Obviously, homosexuals can’t reproduce. Therefore, they are a dying breed, so to speak. Allowing them to adopt children, who aren’t necessarily homosexual themselves, only threatens to expand the amount of human extinction. What I mean by this is, of course, assuming that the homosexual couple are able to proselytize the children in their care to adopt their homosexual lifestyle, We have now even more human being who will in the future die leaving no progeny. While it is quite possible for a child in this environment to grow up heterosexual, it is also possible that some children will grow up homosexual due to their exposure of what they are taught to be normal.

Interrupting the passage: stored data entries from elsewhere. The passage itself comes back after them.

-- ==== Sys2Proof/Laws/Array.lean ====
section
/-! SUPPORT. The array: what folds, sequencers, pens and planes read as after an update, and what an instruction that issues does. -/

namespace Sys2Proof.Machine

variable (s : State)

/-! ### Folds and sequencers -/

theorem fold_of_arr {s t : State} (h : t.arr = s.arr) (q : Nat) : t.fold q = s.fold q := by simp [State.fold, h]

theorem fold_setFold (pf q : Nat) (f : Fold) : (s.setFold pf f).fold q = if q = pf then f else s.fold q := by
  simp [State.fold, State.setFold, Store.get_set]

theorem fold_modFold (pf q : Nat) (g : Fold → Fold) :
    (s.modFold pf g).fold q = if q = pf then g (s.fold pf) else s.fold q := by
  simp [State.modFold, fold_setFold]

theorem fold_modSeq (pf q : Nat) (g : Seq → Seq) :
    (s.modSeq pf g).fold q = if q = pf then { s.fold pf with seq := g (s.fold pf).seq } else s.fold q := by
  simp [State.modSeq, fold_modFold]

theorem fold_modPe (pf q : Nat) (g : PeRegs → PeRegs) :
    (modPe pf g s).fold q = if q = pf then { s.fold pf with pe := g (s.fold pf).pe } else s.fold q := by
  simp [modPe, fold_modFold]

@[simp] theorem fold_modPen (p q : Nat) (g : Pen → Pen) : (s.modPen p g).fold q = s.fold q := rfl
@[simp] theorem fold_mapPens (q : Nat) (g : Pen → Pen) : (s.mapPens g).fold q = s.fold q := rfl
@[simp] theorem fold_markFaulted (p q : Nat) : (markFaulted p s).fold q = s.fold q := rfl
@[simp] theorem fold_setPlane (pf a q : Nat) (v : Plane) : (s.setPlane pf a v).fold q = s.fold q := rfl
@[simp] theorem fold_setBadRows (pf a q : Nat) (v : BitVec 64) : (s.setBadRows pf a v).fold q = s.fold q := rfl
@[simp] theorem fold_setDword (pf a q : Nat) (v : Half) : (s.setDword pf a v).fold q = s.fold q := rfl
@[simp] theorem fold_setIword (pf a q : Nat) (v : BitVec 14) : (s.setIword pf a v).fold q = s.fold q := rfl
@[simp] theorem fold_inOneCycle {f : State → State} (h : ∀ t, (f t).arr = t.arr) (q : Nat) : (inOneCycle f s).fold q = s.fold q :=
  fold_of_arr (inOneCycle_arr s h) q
@[simp] theorem fold_fire (a d q : Nat) : (fire a d s).fold q = s.fold q := fold_of_arr (by simp) q
@[simp] theorem fold_cairnWrite (k u : Nat) (l : List Byte) (a b : Bool) (q : Nat) :
    (cairnWrite k u l a b s).fold q = s.fold q := fold_of_arr (by simp) q
@[simp] theorem fold_setReg (n : RegName) (i j : Nat) (v : Word) (q : Nat) : (s.setReg n i j v).fold q = s.fold q := rfl
@[simp] theorem fold_setRf (n : RegName) (i hi lo x j q : Nat) : (s.setRf n i hi lo x j).fold q = s.fold q := rfl
@[simp] theorem fold_raise (n : RegName) (i : Nat) (m : Word) (q : Nat) : (s.raise n i m).fold q = s.fold q := rfl
@[simp] theorem fold_count (n : RegName) (i hi lo k q : Nat) : (s.count n i hi lo k).fold q = s.fold q := rfl

@[simp] theorem fold_faultPenOf (pf q : Nat) : (faultPenOf pf s).fold q = s.fold q := by
  unfold faultPenOf; split <;> simp

@[simp] theorem fold_writePlane (pf a : Nat) (en v : Plane) (q : Nat) : (writePlane pf a en v s).fold q = s.fold q := by
  unfold writePlane; dsimp only; split <;> simp

theorem fold_landLoad (pf : Nat) (l : Option (Fin 8 × Half)) (b : Bool) (q : Nat) (h : q ≠ pf) :
    (landLoad pf l b s).fold q = s.fold q := by
  unfold landLoad
  split
  · rfl
  · simp [fold_modSeq, h]

@[simp] theorem pe_landLoad (pf : Nat) (l : Option (Fin 8 × Half)) (b : Bool) (q : Nat) :
    ((landLoad pf l b s).fold q).pe = (s.fold q).pe := by
  unfold landLoad
  split
  · rfl
  · rw [fold_modSeq]; split <;> simp_all

@[simp] theorem fold_endStopped (c : Ictx) (q : Nat) : (endStopped c s).fold q = s.fold q := by
  unfold endStopped; split <;> simp

@[simp] theorem pe_modSeq (pf q : Nat) (g : Seq → Seq) : ((s.modSeq pf g).fold q).pe = (s.fold q).pe := by
  rw [fold_modSeq]; split <;> simp_all

/-- What a parity check leaves of every fold: all but the frame's parity marks (R75). -/
theorem fold_parityFail (pf a : Nat) (m : BitVec 64) (b : Bool) (q : Nat) :
    (parityFail pf a m b s).fold q =
      { s.fold q with parFrame := ((parityFail pf a m b s).fold q).parFrame
                      faultFired := ((parityFail pf a m b s).fold q).faultFired } := by
  unfold parityFail faultFold
  dsimp only
  (repeat' split) <;> simp [fold_modFold] <;> (repeat' split) <;> simp_all

@[simp] theorem pe_parityFail (pf a : Nat) (m : BitVec 64) (b : Bool) (q : Nat) :
    ((parityFail pf a m b s).fold q).pe = (s.fold q).pe := by rw [fold_parityFail]
@[simp] theorem seq_parityFail (pf a : Nat) (m : BitVec 64) (b : Bool) (q : Nat) :
    ((parityFail pf a m b s).fold q).seq = (s.fold q).seq := by rw [fold_parityFail]
@[simp] theorem seed_parityFail (pf a : Nat) (m : BitVec 64) (b : Bool) (q : Nat) :
    ((parityFail pf a m b s).fold q).seed = (s.fold q).seed := by rw [fold_parityFail]

/-- A check of rows whose parity agrees does nothing. -/
@[simp] theorem parityFail_zero (pf a : Nat) (b : Bool) : parityFail pf a 0 b s = s := by simp [parityFail]

/-! ### Planes -/

theorem plane_of_arr {s t : State} (h : t.arr = s.arr) (pf a : Nat) : t.plane pf a = s.plane pf a := by
  unfold State.plane State.planeDflt State.fold; rw [h]

/-- A plane reads the same where B-space and the fold's seed are the same. -/
theorem plane_congr {s t : State} (h : t.arr.planes = s.arr.planes) (pf a : Nat)
    (hs : (t.fold pf).seed = (s.fold pf).seed) : t.plane pf a = s.plane pf a := by
  unfold State.plane State.planeDflt; rw [h, hs]

theorem plane_setPlane (pf a pf' a' : Nat) (v : Plane) (h : pf' = pf ∧ a' % 2048 = a % 2048) :
    (s.setPlane pf a v).plane pf' a' = v := by
  obtain ⟨rfl, h⟩ := h
  unfold State.plane; rw [h]
  exact Store.get_set_self _ _ _ _

theorem plane_setPlane_ne (pf a pf' a' : Nat) (v : Plane) (h : ¬ (pf' = pf ∧ a' % 2048 = a % 2048)) :
    (s.setPlane pf a v).plane pf' a' = s.plane pf' a' := by
  have hk : 2048 * pf' + a' % 2048 ≠ 2048 * pf + a % 2048 := by omega
  exact Store.get_set_ne' _ _ _ _ hk

/-! ### Placement: no two logical folds have one physical fold -/

theorem pfOf_inj {a b k : Nat} (ha : s.pfOf a = some k) (hb : s.pfOf b = some k) : a = b := by
  unfold State.pfOf at ha hb
  split at ha
  · cases ha
  · split at hb
    · cases hb
    · split at ha <;> split at hb <;> simp_all

/-- A logical fold lies on one of the 272 folds, which says so. -/
theorem pfOf_some {lf k : Nat} (h : s.pfOf lf = some k) : k < 272 ∧ (s.fold k).lf = lf := by
  unfold State.pfOf at h
  split at h
  · cases h
  · split at h <;> simp_all

theorem members_nodup (p : Pen) : p.members.Nodup := by
  unfold Pen.members
  exact List.Nodup.map (fun a b h => Nat.add_left_cancel h) List.nodup_range

/-- The members of a pen are distinct folds. -/
theorem memberFolds_nodup (p : Pen) : (s.memberFolds p).Nodup := by
  unfold State.memberFolds
  exact (members_nodup p).filterMap fun a b k ha hb => pfOf_inj s ha hb

theorem liveFolds_nodup (p : Pen) : (s.liveFolds p).Nodup := (memberFolds_nodup s p).filter _

/-! ### Issue -/

/-- An instruction that nothing holds, and that any repeat in progress may repeat in time, issues (R31, R94, R112). -/
theorem issue_runs {p : Nat} {k : Uk} {words : Nat} {cond : Option (BitVec 2)} {body : Ictx → State → State} {c : Ictx}
    {reads : Option (BitVec 2 × Fin 8)} (h : penIssue s p = some c)
    (hr : ∀ r, c.seq.rep = some r → k.repeatable = true ∧ r.fits s.frame.cycle (issueCost s c k) = true)
    (ha : raHolds s c k (executesNow cond c.seq) = false) (hu : unitHolds s c k (executesNow cond c.seq) = false) :
    issue p k words cond body s reads = issueBody c k words (executesNow cond c.seq) body s := by
  unfold issue
  cases hq : c.seq.rep with
  | none => simp [h, ha, hu, hq]
  | some r => simp [h, ha, hu, hq, hr r hq]

/-- The pen that issues is the one found there, its leader the fold named, and the sequencer that fold's. -/
theorem penIssue_some {p : Nat} {c : Ictx} (h : penIssue s p = some c) :
    s.penAt p = some c.pen ∧ c.pen.leader = some c.pf ∧ c.seq = (s.fold c.pf).seq ∧ (s.fold c.pf).power = .on := by
  unfold penIssue at h
  split at h
  · cases h
  · rename_i q hq
    split at h
    · cases h
    · rename_i pf hpf
      have h' := h
      simp only [Option.ite_none_right_eq_some, Option.some.injEq, Bool.and_eq_true, beq_iff_eq] at h'
      obtain ⟨hc, rfl⟩ := h'
      exact ⟨hq, hpf, rfl, hc.1.1.1.1.2⟩

/-! ### Each live member -/

/-- Something done in each of distinct folds, which changes no other fold, leaves a fold outside the list as it was. -/
theorem forFolds_other (l : List Nat) (g : Nat → State → State) (q : Nat) (hq : q ∉ l)
    (hg : ∀ pf s, q ≠ pf → (g pf s).fold q = s.fold q) : (forFolds l g s).fold q = s.fold q := by
  unfold forFolds
  induction l generalizing s with
  | nil => rfl
  | cons x t ih =>
    simp only [List.mem_cons, not_or] at hq
    rw [List.foldl_cons, ih _ hq.2, hg _ _ hq.1]

/-- What is kept by the action on each fold is kept by all of them. -/
theorem forFolds_keeps {α : Type} (f : State → α) (l : List Nat) (g : Nat → State → State)
    (hg : ∀ pf s, f (g pf s) = f s) : f (forFolds l g s) = f s := by
  unfold forFolds
  induction l generalizing s with
  | nil => rfl
  | cons x t ih => rw [List.foldl_cons, ih, hg]

end Sys2Proof.Machine
end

While I am no fan of Evolution per say, It seems quite obvious that in the interest of the preservation of the human race, homosexual indoctrination of children is probably not a good idea. I am all for their right to co-habitate. I draw the line at parenthood. A child needs both a mother and a father. That is nature’s way, and we would do well to respect it.

Anonymous said...

You know, all those so-called Christians you are addressing aren't gonna care what you or anyone else has to say about anything. They are always right, after all (bullshit, right).

They will all go home tonight, and every night, and perform the same routine: Drink all the booze, pop all the pills, sniff all the coke and beat the wife and kids. You better believe they will be in church on sunday, though.

WAT said...

Um, nicely written. U could've written Brokeback Mountain my friend!